Activity: Output exactly the lines from the one holding "60_exceptions.md R148). -/" through the final line of the entries.

Stored data entries:
+ + + +

-- ==== Sys2Proof/Machine/Step.lean ====
section
/-! DEFINITION. One step: the next agent's step of the trace, or the step after its end (00_scope.md R15, 60_exceptions.md R148). -/

namespace Sys2Proof.Machine

/-- Performs the next step of the trace, or the step after its end. -/
def step (s : State) : Host.Outcome State Fault Refusal := perform s.nextEvent s.takeEvent

/-- `s` with the instruction word `w` where the next step takes it (log 14, 15, 16). -/
def State.withFetchWord (s : State) (nbits w : Nat) : State := s.presentTableWord nbits w

end Sys2Proof.Machine
end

+ + + +

Solution for this task:
/-! DEFINITION. One step: the next agent's step of the trace, or the step after its end (00_scope.md R15, 60_exceptions.md R148). -/

namespace Sys2Proof.Machine

/-- Performs the next step of the trace, or the step after its end. -/
def step (s : State) : Host.Outcome State Fault Refusal := perform s.nextEvent s.takeEvent

/-- `s` with the instruction word `w` where the next step takes it (log 14, 15, 16). -/
def State.withFetchWord (s : State) (nbits w : Nat) : State := s.presentTableWord nbits w

end Sys2Proof.Machine
end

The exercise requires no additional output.